Project-oriented workflow; setwd(), rm(list = ls()) and computer fires

jennybryan · December 12, 2017, 4:11am

I wrote a blog post elaborating on recent provocative slides that discourage the use of setwd() and rm(list = ls()) at the top of R scripts.

The Twitter reaction was a bit shocking in volume and it's hard to discuss things there. So I've made this thread in case the conversation continues! Note: we've had a semi-related thread already: First line of every R script?.

nick · December 12, 2017, 3:54pm

I followed a little bit of that Twitter discussion and was somewhat surprised by the pushback the idea received (though, as you point out, the wording may have had something to do with that).

I just want to reinforce one bit:

In my personal experience, not getting into the habit of saving intermediate steps to a file was the biggest impediment to completely internalizing the idea that "source is real" ((c) @jennybryan?). It makes you very dependent on your workspace, as a section of code that takes even two minutes to run seems highly wasteful to re-run when you are in the middle of an analysis. And then, inevitably, you make an irreversible change while to an object that takes some time to generate while testing syntax, and so you try to include the steps that the produced the change in your source file, but you won't run it because that would mean wasting multiple minutes of your life.

The point being, definitely save your intermediate steps! If the object itself is a reasonably small and simple data frame (no nested columns/strange attributes/etc), it can even make sense to save it out to a csv instead of a rds. Being able to "show your work" with intermediate files can help when sending the analysis to a non-R-using client.

pedram · December 12, 2017, 5:29pm

I don't use setwd or rm(list=ls(), instead prefering to make sure RStudio never saves my workspace on exit, habitually restarting R, and using ProjectTemplate for caching, loading and munging. I like the workflow that ProjectTemplate sets up for you. Here's how I typically use it.
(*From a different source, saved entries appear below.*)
/-- The slots of a bundle, or the mask with which it is illegal at decode: the bits of the slots that do not decode and of those that
break another rule (R51, R57, R58, R64, R218) (DEDUCED, log entry 71). -/
def decodeImage (x : Ctx) (im : Image) : Decoded Nat Slots :=
  match im.raw with
  | none => .bad 0
  | some raw =>
    let all := decodedSlots raw
    let bad := undecoded raw ++ sharedWrites all ++ portExcess all ++ (all.filter fun p => slotIllegal x im all p.2).map (·.1)
    if bad ≠ [] then .bad (maskOf bad) else if raw.padHeader then .bad 0 else .ok all

/-! ### The read phase of the whole bundle -/

/-- The state as a slot of the bundle in flight sees it. -/
def State.atSlot (s : State) (k : Nat) : State := { s with fl := { s.fl with slot := k } }

/-- Bytes of PM that a MEM slot accesses (R52). -/
def State.banksOf (s : State) (is : Slots) (k : Nat) : List Nat :=
  match is.find? fun p => p.1 == k with
  | none => []
  | some p => match (s.atSlot p.1).plan p.2 with
    | some (.ok (srcs, _)) => ownBanks s.myCore (placedKeys srcs)
    | _ => []

/-- Counts and end of the loop that slot 1 starts, if it starts one. -/
def State.loopForm (s : State) (is : Slots) : List Nat × Nat :=
  match is.find? fun p => p.1 == 1 with
  | none => ([], 0)
  | some p => match p.2 with
    | .loop _ imm cnt e | .lrev _ imm cnt e => ([(s.atSlot 1).loopCount imm cnt], e.toNat)
    | .loopq _ e => (popped s.me.cq 1, e.toNat)
    | .lnest _ n e => (popped s.me.cq (n.toNat + 1), e.toNat)
    | .lreplay i e => ([(tabGet (0, false) s.me.lrec i.toNat).1], e.toNat)
    | _ => ([], 0)

/-- A loop start of slot 1 whose walk finds no end (R92). -/
def State.walkMisses (s : State) (is : Slots) : Bool :=
  (s.loopForm is).1.contains 0 && match (s.atSlot 1).walkBody (s.loopForm is).2 with
    | .ok (none, _) => true
    | _ => false

/-- The mask of what the read phase finds illegal: a bank conflict, or a walk that finds no end (R51, R92)
(DEDUCED, log entry 71). -/
def State.readIllegal (s : State) (is : Slots) : Option Nat :=
  let b := s.banksOf is 5
  if (s.banksOf is 4).any b.contains then some 0x030 else if s.walkMisses is then some 2 else none

/-- The ranges that a slot translates at its read phase, each as it comes out, with SP and first address (R96, R106, R121, R228,
R319). -/
def State.spans (s : State) (p : Nat × Instr) : List (Nat × Nat × Placed) :=
  let s := s.atSlot p.1
  match p.2 with
  | .tail a => [(3, s.opA 0 a.toNat, s.placeAligned 3 .read false 64 (s.opA 0 a.toNat) 64)]
  | .dictsw a => [(3, s.opA 0 a.toNat, s.placeAligned 3 .read false 8 (s.opA 0 a.toNat) 24)]
  | .mapld _ a => [(3, s.opA 0 a.toNat, s.placeAligned 3 .read false 32 (s.opA 0 a.toNat) 2080)]
  | .cinv sp _ a nl | .cwb sp _ a nl =>
    [(sp.toNat, s.opA 0 a.toNat, s.placeParts sp.toNat .write 1 (formLines (s.opA 0 a.toNat) nl.toNat))]
  | .pref sp _ a nl =>
    (formLines (s.opA 0 a.toNat) nl.toNat).map fun l => (sp.toNat, l.1, s.placeMine sp.toNat .read false l.1 l.2)
  | .ldv sp ac v a arr nr ord pi addr =>
    let b := s.opA 0 a.toNat
    ((s.plan (.ldv sp ac v a arr nr ord pi addr)).map fun r =>
      (sp.toNat, effective ord.toNat pi.toNat b (ldvMoved b nr addr), r)).toList
  | i => ((s.plan i).map fun r => (0, 0, r)).toList

/-- A byte that a load finds absent took a walk, but in W space one of PM that reads so (R112, R226, R238). -/
def State.absentWalked (s : State) (sp ea : Nat) (srcs : List ByteSrc) : Bool :=
  (srcs.zipIdx).any fun p => p.1 == .absent
    && (sp != 1 || s.myView.map.any fun e => e.kind == 3 && e.wbase ≤ ea + p.2 && ea + p.2 < e.wbase + 128 * (e.len + 1))

/-- A cache of the translating core or of its cluster holds a translation (R330). -/
def State.holds (s : State) (t : Trans) : Bool :=
  s.tlb.any fun u => (u.holder == t.holder || u.holder == clusterHolder t.holder) && { u with holder := t.holder } == t

/-- Translating a range took a walk: a translation that no cache of the core holds, a leaf that is not resident, or a fault that a walk
ends in (R106, R330) (DEDUCED, log entry 17). -/
def State.spanWalks (s : State) (r : Nat × Nat × Placed) : Bool :=
  match r.2.2 with
  | .ok (srcs, ts) => ts.any (fun t => !s.holds t) || s.absentWalked r.1 r.2.1 srcs
  | .error e => e.code = causeProt || (e.code = causeXlate && e.line != 0)

/-- What the read phase of a bundle has to walk for, if anything: the translations that the walks find (R106, R330). -/
def State.missing (s : State) (is : Slots) : Option (List Trans) :=
  let rs := is.flatMap s.spans
  if s.me.walked || !rs.any s.spanWalks then none
  else some (rs.flatMap fun r => match r.2.2 with
    | .ok (_, ts) => ts
    | .error _ => [])

/-! ### The checking scoreboard -/

/-- Registers that a write on its way sets. -/
def RegWrite.regs : RegWrite → List Reg
  | .s n _ => [⟨.s, n⟩] | .a n _ => [⟨.a, n⟩] | .v n _ => [⟨.v, n⟩] | .m n _ => [⟨.m, n⟩] | .p n _ => [⟨.p, n⟩]
  | .tctl n _ => [⟨.tctl, n⟩] | .tile n _ => [⟨.t, n⟩]
  | _ => []

/-- Registers that an instruction reads: those of an MCALL's arguments among them, and the companion of a block tile that a transform
unit reads (R55, R114, R148, R149, R155). -/
def State.readsOf (s : State) (p : Nat × Instr) : List Reg :=
  match p.2 with
  | .mcall entry =>
    let s := s.atSlot p.1
    let kinds := (s.mine.committedKinds entry.toNat).getD 0
    (List.range 8).flatMap fun j => match kindOf kinds j with
      | 0 => []
      | 1 => let t := (s.opP j).toNat % 16
             [⟨.p, j⟩, ⟨.t, t⟩, ⟨.tctl, t⟩]
      | _ => [⟨.p, j⟩]
  | .xcvt _ ta _ | .xreblk _ ta _ =>
    (uses p.2).map (·.2) ++ if isBlockFmt (tcFmt (s.mine.tctlOf ta.toNat)) then [⟨.t, ta.toNat + 1⟩] else []
  | i => (uses i).map (·.2)

/-- Registers of an instruction in the order of its fields in the encoding (R219) (DEDUCED, log entry 74). -/
def State.fieldRegs (s : State) (p : Nat × Instr) : List Reg :=
  let ds := (defs p.2).map (·.1)
  let us := s.readsOf p
  match p.2 with
  | .amov _ dir _ => if dir = 0 then ds ++ us else us ++ ds
  | .swr .. => us ++ ds
  | .vefq .. => ds.take 1 ++ us ++ ds.drop 1
  | .ldt .. => ds.take 1 ++ us.drop 1 ++ us.take 1 ++ ds.drop 1
  | .st .. | .stt .. | .stt2 .. | .red .. => us.drop 1 ++ us.take 1 ++ ds
  | .stv .. => us.drop 1 ++ us.take 1 ++ ds
  | .stvs .. => us.drop 2 ++ us.take 2 ++ ds
  | .stvg .. => (us.drop 1).take 1 ++ us.take 1 ++ us.drop 2 ++ ds
  | .ldv .. => ds.take 1 ++ us ++ ds.drop 1
  | .amo .. => ds ++ us.drop 1 ++ us.take 1
  | _ => ds ++ us

/-- The register with which a slot trips the scoreboard (R55, R215, R219). -/
def State.trips (s : State) (p : Nat × Instr) : Option Reg :=
  let x := s.me
  let timed := bitOf x.chksb 1
  let late (r : Reg) : Bool := x.pend.any fun d => d.w.regs.contains r && s.fl.t < d.due
    && (d.kind = .fixed || d.kind = .xfm || timed)
  let reads := (s.readsOf p).filter fun r => s.fl.cap.isNone || r.file == .t || r.file == .sys
  (s.fieldRegs p).find? fun r => (reads.contains r && late r)
    || (defs p.2).any fun d => d.1 == r && x.pend.any fun e => e.w.regs.contains r && s.fl.t + d.2 ≤ e.due

/-- Number of a file in DETAIL of SCOREBD (R209). -/
def fileCode : RegFile → Nat
  | .s => 0 | .a => 1 | .v => 2 | .m => 3 | .t => 4 | .tctl => 4 | _ => 5

def causeScoreBd : Nat := 0x3

/-- The scoreboard trap of a bundle, if a slot trips: every slot that does, and the register of the lowest (R55, R219)
(DEDUCED, log entry 74). -/
def State.scoreboard (s : State) (is : Slots) : Option Cause :=
  if !bitOf s.me.chksb 0 then none
  else
    let ts := is.filterMap fun p => (s.trips p).map fun r => (p.1, r)
    match ts with
    | [] => none
    | (_, r) :: _ =>
      some { code := causeScoreBd, detail := fileCode r.file * 2 ^ 9 + r.num % 2 ^ 9, faddr := 0, smask := maskOf (ts.map (·.1)) }

/-! ### Checks before issue -/

/-- What a check of a context's next bundle comes to: it issues (or takes a fault), the context gives way, or the core waits
(R108, R318). -/
inductive Check
  | go | block | hold
  deriving DecidableEq, Repr

/-- What a release of the context waits for has performed: its accesses, the reductions that it contributed to, and the write-backs of
maps that it left (R233, R261, R262). -/
def State.released (s : State) (c : Nat) : Bool :=
  (s.ctx c).port = [] && !((s.ctx c).wbacks.any (·.advanced.isSome)) && !(s.red.any (·.ctxs.contains c))

/-- Every context counted at a barrier passes it (R89). -/
def Ctx.pass (bid : Nat) (x : Ctx) : Ctx :=
  { x with passed := (x.arrived.filter fun a => a.1 == bid) ++ x.passed.filter fun a => a.1 != bid }

/-- A CBAR's arrival, counted once and released; the last one completes the barrier (R89) (DEDUCED, log entry 23). -/
def State.arriveAt (s : State) (c bid : Nat) : State :=
  let cl := clusterOf (coreOf c)
  let b := s.barrier cl bid
  let here := (bid, (s.ctx c).trapm)
  if b.parts = 0 ∨ (s.ctx c).arrived.contains here then s
  else
    let s := (s.performAll c).drainOf c
    if !s.released c then s
    else
      let s := s.setCtx c { s.ctx c with arrived := here :: (s.ctx c).arrived }
      let y := s.cluster cl
      let put (b : Barrier) : State := s.setCluster cl { y with bars := tabPut y.bars bid b }
      if b.parts ≤ b.count + 1 then
        (c :: b.waiting).foldl (fun s d => s.setCtx d ((s.ctx d).pass bid)) (put { b with count := 0, waiting := [] })
      else put { b with count := b.count + 1, waiting := b.waiting ++ [c] }

/-- A wait of slot 0 that keeps its bundle from issuing, with the DETAIL of its timeout (R85, R86, R89, R209). -/
def State.waits (s : State) (c : Nat) (is : Slots) : Option Nat × Bool :=
  match is with
  | (0, .wait f cnt) :: _ => (some f.toNat, (s.core (coreOf c)).flagOf f.toNat < cnt.toNat)
  | (0, .cbar bid) :: _ =>
    (some (256 + bid.toNat), (s.barrier (clusterOf (coreOf c)) bid.toNat).parts != 0
      && !(s.ctx c).passed.contains (bid.toNat, (s.ctx c).trapm))
  | _ => (none, false)

/-- Landing-buffer entries in use on a core (R108). -/
def State.landingsUsed (s : State) (core : Nat) : Nat :=
  ((List.range 4).map fun j => (s.ctx (4 * core + j)).pend.countP fun p => p.kind = .load).sum

/-- Everything that a DRAIN waits for has performed (R118, R233). -/
def State.drainOver (s : State) (c : Nat) : Bool :=
  let x := s.ctx c
  x.port = [] && x.wbacks = [] && !(s.red.any (·.ctxs.contains c)) && x.pend.all fun p => p.kind = .fixed || p.kind = .xfm

/-- The slots before slot 11 that store to memory, committed: the operand block as slot 11 will read it (R122)
(DEDUCED, log entry 73). -/
def State.foresee (s : State) (is : Slots) : State :=
  is.foldl (fun s p =>
    let s := s.atSlot p.1
    let r : Result := match p.2 with
      | .st sp ac sr a ord pi addr => execSt sp ac sr a ord pi addr s
      | .stv sp ac v a ord pi addr => execStv sp ac v a ord pi addr s
      | .stvs sp ac v a sr esz => execStvs sp ac v a sr esz s
      | .stvg sp ac v a x esz => execStvg sp ac v a x esz s
      | .stt sp ac t a pi off => execStt sp ac t a pi off s
      | .stt2 sp ac t a pi off => execStt2 sp ac t a pi off s
      | .amo sp ac d sr a scope aop w64 acq rel => execAmo sp ac d sr a scope aop w64 acq rel s
      | .red sp ac sr a scope aop w64 rel ord => execRed sp ac sr a scope aop w64 rel ord s
      | _ => .next s
    match r with
    | .next t => if t.fl.live then t else s
    | _ => s) s

/-- ENG opcode and base register of an engine instruction. -/
def engForm : Instr → Option (Nat × BitVec 5)
  | .cpy a _ => some (1, a) | .mcast a _ => some (2, a) | .bte a _ => some (3, a) | .tld a _ => some (4, a)
  | .tst a _ => some (5, a) | .cmpx a _ => some (6, a) | .cmpw a _ => some (7, a) | .tgath a _ => some (8, a)
  | .tscat a _ => some (9, a) | .qfence a _ => some (10, a) | .qpush a _ => some (11, a) | .lkbegin a _ => some (12, a)
  | .lkreq a _ => some (13, a) | .lkupg a _ => some (14, a) | .lkrel a _ => some (15, a) | .lkrelall a _ => some (16, a)
  | .coll a _ => some (17, a) | .nettx a _ => some (18, a) | .netrxp a _ => some (19, a) | .stgrd a _ => some (20, a)
  | .vdec a _ => some (21, a) | .pgreq a _ => some (22, a)
  | _ => none
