/-! ### The host port, the network, storage -/

/-- R307, R339 to R342, R355, R369: a request from the host takes the next sequence number. One that must follow an earlier posted write
is held; else it is sent on: a doorbell sets PTAIL, an overrun stops its queue and a record readies an empty one; a write splits into
routes whose bytes are written at their acknowledgements; a read returns data or aborts; writes to BAR0 reach the mailbox and clear
HANGLOG; a read of BAR0 returns its registers. A flit with a bad CRC is replayed with every later one, and the sixteenth failed replay in
a row retrains the link, which holds what would cross it; the error is counted and puts the link under test. Without a host port nothing
arrives but what the BMC writes to the mailbox. The model's own choices: the time of the bytes is log entry 56, the BMC's way 70, a write
to a unit left out 77, the flits are log entry 97. -/
def Obligations.HostRequestsAreOrdered : Prop :=
  ∀ (s : State) (q v off len ro ido rid value seq route link : Nat) (data : List Byte) (mask : BitVec 256), s.wlog = [] →
    let doorbell := Instr.doorbellWrite q v ro ido rid
    let read := Instr.apertureRead ⟨2, off⟩ len ro ido rid
    let peek := Instr.apertureRead ⟨0, off⟩ len ro ido rid
    let write := Instr.apertureWrite off data ro ido rid
    let hang := Instr.hanglogWrite ⟨mask, ro, ido, rid⟩
    let reg := Instr.mgmtRegisterWrite off ⟨value, ro, ido, rid⟩
    let mk (kind addr : Nat) (bs : List Byte) (n ro ido rid : Nat) : Inbound :=
      { seq := s.dev.inSeq, kind := kind, addr := addr, data := bs, len := n, ro := ro, ido := ido, rid := rid, cells := [], routes := []
        sent := false }
    let requests : List (Instr × Inbound) :=
      [(doorbell, mk 2 (0x100000 + 8 * (q % 65536)) (leBytes 8 v) 8 ro ido rid), (write, mk 0 off data data.length ro ido rid),
        (read, mk 1 off [] len ro ido rid), (peek, mk 3 off [] len ro ido rid), (hang, mk 2 0x10C0 (leBytes 32 mask.toNat) 32 ro ido rid),
        (reg, mk 2 off (leBytes 4 value) 4 ro ido rid)]
    let isRead (x : Inbound) : Prop := x.kind = 1 ∨ x.kind = 3
    let follows (x w : Inbound) : Prop := w.kind ∈ [0, 2] ∧ w.seq < x.seq
      ∧ ((isRead x ∧ (x.ido = 0 ∨ x.rid = w.rid)) ∨ (¬isRead x ∧ x.ro = 0 ∧ (x.ido = 0 ∨ x.rid = w.rid)))
    let settled := ∀ w ∈ s.dev.inbound, w.sent = true ∧ w.kind < 4
    let open' := ∀ d, s.iodHeld d = false
    let free (x : Inbound) : Prop := settled ∧ ∀ w ∈ s.dev.inbound, w.seq ≠ s.dev.inSeq ∧ ¬follows x w
    let rung (x : HwQueue) (p : Nat) : HwQueue :=
      let y := { x with ptail := p % 2 ^ 32 }
      if 2 ^ x.rsz < y.pending ∧ x.state ≠ 4 ∧ x.state ≠ 5 then { y with state := 4, err := 1 }
      else { y with state := if x.state = 0 ∨ x.state = 1 then (if y.children = [] ∧ y.pending = 0 then 0 else 1) else x.state }
    let place (acc : Acc) (n : Nat) (node va : Nat) : Placed := placeVirtual s s.seen (s.space node) 0 3 acc false va n
    let kept (t : State) : Prop := t.dev.inbound = s.dev.inbound ∧ t.dev.inSeq = s.dev.inSeq + 1
    (s.dev.hostUp = false → (∀ p ∈ requests, ¬(p.2.kind = 2 ∧ p.2.addr < 0x208) → exec p.1 s = .next s)
        ∧ (off + 4 ≤ 0x100 → s.dev.mbBusy = false → Gives (exec reg s) fun t => t.dev.inbound = s.dev.inbound ∧ t.dev.inSeq = s.dev.inSeq
          ∧ (∀ j, j < 4 → tabGet 0 t.dev.mbCmd (off + j) = BitVec.ofNat 8 (value / 256 ^ j))
          ∧ ∀ j, j < off ∨ off + 4 ≤ j → tabGet 0 t.dev.mbCmd j = tabGet 0 s.dev.mbCmd j))
      ∧ (s.dev.hostUp = true → ∀ p ∈ requests, settled → (∃ w ∈ s.dev.inbound, follows p.2 w) →
      exec p.1 s = .next { s with dev := { s.dev with inSeq := s.dev.inSeq + 1, inbound := s.dev.inbound ++ [p.2] } })
      ∧ (s.dev.hostUp = true → ∀ p ∈ requests, free p.2 →
        (∀ x, p.1 = doorbell → s.hw (q % 65536) = some x → Gives (exec doorbell s) fun t => kept t ∧ t.hw (q % 65536) = some (rung x v))
          ∧ (p.1 = hang → Gives (exec hang s) fun t => kept t ∧ ∀ b, t.dev.hanglog.testBit b =
              (s.dev.hanglog.testBit b && !mask.getLsbD b))
          ∧ (p.1 = reg → off + 4 ≤ 0x100 → s.dev.mbBusy = false → Gives (exec reg s) fun t => kept t
              ∧ (∀ j, j < 4 → tabGet 0 t.dev.mbCmd (off + j) = BitVec.ofNat 8 (value / 256 ^ j))
              ∧ ∀ j, j < off ∨ off + 4 ≤ j → tabGet 0 t.dev.mbCmd j = tabGet 0 s.dev.mbCmd j)
          ∧ (p.1 = reg → off = 0x200 → value % 2 = 1 → s.dev.mbBusy = false → Gives (exec reg s) fun t => kept t
              ∧ t.dev.mbBusy = true ∧ t.agenda = .event ((commandOf (s.mbWord 0 % 256)).getD .mailboxUnknownOpcode) :: s.agenda)
          ∧ (p.1 = peek → Gives (exec peek s) fun t => kept t ∧ SameBytes s t
              ∧ t.dev.out = s.dev.out ++ [.barData off ((List.range len).map fun i => s.barByte (off + i))])
          ∧ (p.1 = read → s.aperture off = none → Gives (exec read s) fun t => kept t ∧ SameBytes s t
              ∧ t.dev.out = s.dev.out ++ [.readAbort s.dev.inSeq] ∧ t.dev.aperr = s.dev.aperr + 1 ∧ t.dev.aperrAddr = off)
          ∧ (p.1 = write → s.aperture off = none → Gives (exec write s) fun t => kept t ∧ SameBytes s t ∧ t.dev.out = s.dev.out
              ∧ t.dev.aperr = s.dev.aperr + 1 ∧ t.dev.aperrAddr = off)
          ∧ ∀ node va, s.aperture off = some (node, va) →
            (∀ e, p.1 = read → place .read len node va = .error e → e.mig = false → Gives (exec read s) fun t => kept t
              ∧ t.dev.out = s.dev.out ++ [.readAbort s.dev.inSeq] ∧ t.dev.aperr = s.dev.aperr + 1 ∧ t.dev.aperrAddr = va)
              ∧ (∀ srcs ts, p.1 = read → place .read len node va = .ok (srcs, ts) → s.red = [] → s.anyBad = false →
                s.iodWaits (placedKeys srcs) true = false → Gives (exec read s) fun t => kept t ∧ SameBytes s t ∧ ∃ tag attr,
                  let host := (placedKeys srcs).filter fun k => k % 8 == 5
                  t.dev.out = (s.fills ts).dev.out ++ (if host = [] then [] else [.hostRead tag attr host])
                    ++ [.readData s.dev.inSeq (srcs.map (srcByte s.byte))])
              ∧ (∀ srcs ts, p.1 = write → place .write data.length node va = .ok (srcs, ts) → open' → s.goneFault ts va (placedKeys srcs) ≠ none →
                Gives (exec write s) fun t => kept t ∧ SameBytes s t ∧ t.dev.aperr = s.dev.aperr + 1 ∧ t.dev.aperrAddr = va)
              ∧ (∀ e, p.1 = write → place .write data.length node va = .error e → e.mig = false → Gives (exec write s) fun t => kept t
                ∧ SameBytes s t ∧ t.dev.aperr = s.dev.aperr + 1 ∧ t.dev.aperrAddr = va)
              ∧ ∀ srcs ts, p.1 = write → place .write data.length node va = .ok (srcs, ts) → cellsOf srcs data ≠ [] → open' →
                s.goneFault ts va (placedKeys srcs) = none → Gives (exec write s) fun t => ((∀ tr ∈ ts, tr.dup = false) → SameBytes s t) ∧ ∃ y, t.dev.inbound = s.dev.inbound ++ [y] ∧ y.seq = s.dev.inSeq
                  ∧ y.sent = true ∧ y.kind = 0 ∧ y.cells = cellsOf srcs data ∧ ∀ d, d ∈ y.routes ↔ ∃ c ∈ y.cells, homeDie c.1 = d)
      ∧ ((s.dev.inbound.find? fun x => x.seq == seq && x.routes.contains route) = none → exec (.routeAck seq route) s = .next s)
      ∧ (∀ x, (s.dev.inbound.find? fun x => x.seq == seq && x.routes.contains route) = some x →
          s.iodHeld route = true ∨ (∃ c ∈ x.cells, homeDie c.1 = route ∧ s.unitBusy c.1 = true) → exec (.routeAck seq route) s = .next s)
      ∧ (∀ x, (s.dev.inbound.find? fun x => x.seq == seq && x.routes.contains route) = some x → s.red = [] → s.iodHeld route = false →
        (∀ c ∈ x.cells, homeDie c.1 = route → s.unitBusy c.1 = false) →
        let wrote (t : State) : Prop := (x.cells.map (·.1)).Nodup → ∀ k b, (k, b) ∈ x.cells → homeDie k = route → s.drops k = false →
          t.byte k = b
        (x.routes.erase route ≠ [] → Gives (exec (.routeAck seq route) s) fun t => wrote t ∧ t.dev.inbound = s.dev.inbound.map fun z =>
            if z.seq = seq then { x with
              cells := x.cells.filter fun c => homeDie c.1 != route, routes := x.routes.erase route } else z)
          ∧ (x.routes.erase route = [] → Gives (exec (.routeAck seq route) s) fun t => wrote t ∧ (∀ z ∈ t.dev.inbound, z.seq ≠ seq)
            ∧ ∀ z w n, s.dev.inbound = [x, z] → z.seq ≠ seq → z.kind = 2 → z.sent = false → z.addr = 0x100000 + 8 * n → n < 65536 →
              z.data.length = 8 → s.hw n = some w → t.dev.inbound = [] ∧ t.hw n = some (rung w (leNat (z.data.take 4)))))
      ∧ let was := s.link link
        let fails := if s.dev.clock < was.replayUntil then was.fails + 1 else 0
        let back : Link := { was with retrain := false, fails := 0, replayUntil := 0 }
        Gives (exec (.flitCrcError link) s) (fun t => ∃ flit til, s.dev.clock < til
            ∧ (s.dev.clock < was.replayUntil → flit = was.replayFrom)
            ∧ (was.replayUntil ≤ s.dev.clock → flit = was.next ∨ flit ∈ was.kept.map (·.1))
            ∧ t = { (s.setLink link { was with fails := fails, replayFrom := flit, replayUntil := til }).setUnitErr 4 link
                { s.unitErr 4 link with uncorrectable := (s.unitErr 4 link).uncorrectable + 1, testing := true } with
                fresh := s.fresh + 2, agenda := if 16 ≤ fails then .event (.linkRetrain link) :: s.agenda else s.agenda })
          ∧ exec (.linkRetrain link) s = .next (if 16 ≤ was.fails then s.setLink link { was with retrain := true } else s)
          ∧ Gives (exec (.linkRetrainComplete link) s) (fun t => (∀ l, (t.link l).retrain = if l = link then false else (s.link l).retrain)
            ∧ (s.dev.nvmeDone = [] → ∀ l, t.link l = if l = link then back else s.link l))
          ∧ (settled → s.dev.nvmeDone = [] → exec (.linkRetrainComplete link) s = .next (s.setLink link back))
Starting clean, I throw all my data into subfolders within the data folder. I set the recursive data loading to false in the global.dcf confg file, and create .R scripts within data to write code to load the data files. I do this rather than rely on automatic data loading by file type because files are often never as clean as I need them to be. Using scripts, I can use data.table::fread or readxl easily, supply column types up front, filter out unneeded columns, and work through whatever other ugly data steps are required.

Once I have the data loaded, I'll restart R, load the project, and use the caching function to have ProjectTemplate automatically cache all the files it loads. There are some quirks, such as having to use dots instead of underlines in the object names, but that's tolerable if only slightly annoying.

From there, I set the data loading config to FALSE, so I don't accidentally start loading data anymore, and then work on munging. There is where I start to add more cache('...') commands, usually after any major munging step. I might use rm as well to remove the original datasets from the global environment if they're no longer needed. I tend not to overwrite existing objects (I find I regret that every time I do).

Once munging is complete, I'll set munging to FALSE in the global config yet again. Restart R, and start to do analysis. Every new analysis will use load.project() to load cached entries, though I can override that by setting cache loading to FALSE, and loading only particular objects if needed. Ideally, all datasets are in such a state that analyzing them becomes trivial compared to the real hard work, importing and munging.

jennybryan · December 13, 2017, 2:16am

I'm going transfer some Q&A from twitter to this thread.

is there any advantage to using here::here() over just regular relative paths (eg. "../figs/blah.png")? I'm guessing Win/*nix portability, maybe?
from @rensa_co

Yes I think so. I allude very cryptically to this in the blog post. Using the .. strategy assumes that working directory will always be constant, relative to the project, at run time. But here are two common scenarios where it's a real struggle to make that true.

Rmarkdown in a subdirectory. I like to have subdirectories and I like to use the "Knit" button in RStudio. But I like to leave R's working directory set to top-level of Project during development. By using here::here() to build paths, my code works during interactive development and the whole document renders with the "Knit" button.

Tests. I use testthat for unit tests in packages. I like to leave R's working directory set to top-level of Project during package and test development. But various ways of running the tests have the working directory set elsewhere, i.e. lower in the package. By building paths to reference files and objects with here::here() or testthat::test_path(), interactive development and automated testing are no longer in tension re: working directory.

adamk · December 13, 2017, 5:58pm

My team's often in a situation where two projects or more rely on similar data. I'm curious if anyone has opinions on the most sane way to do this, especially where the data for the project should live. We happen to extract subsets from internal databases for some context.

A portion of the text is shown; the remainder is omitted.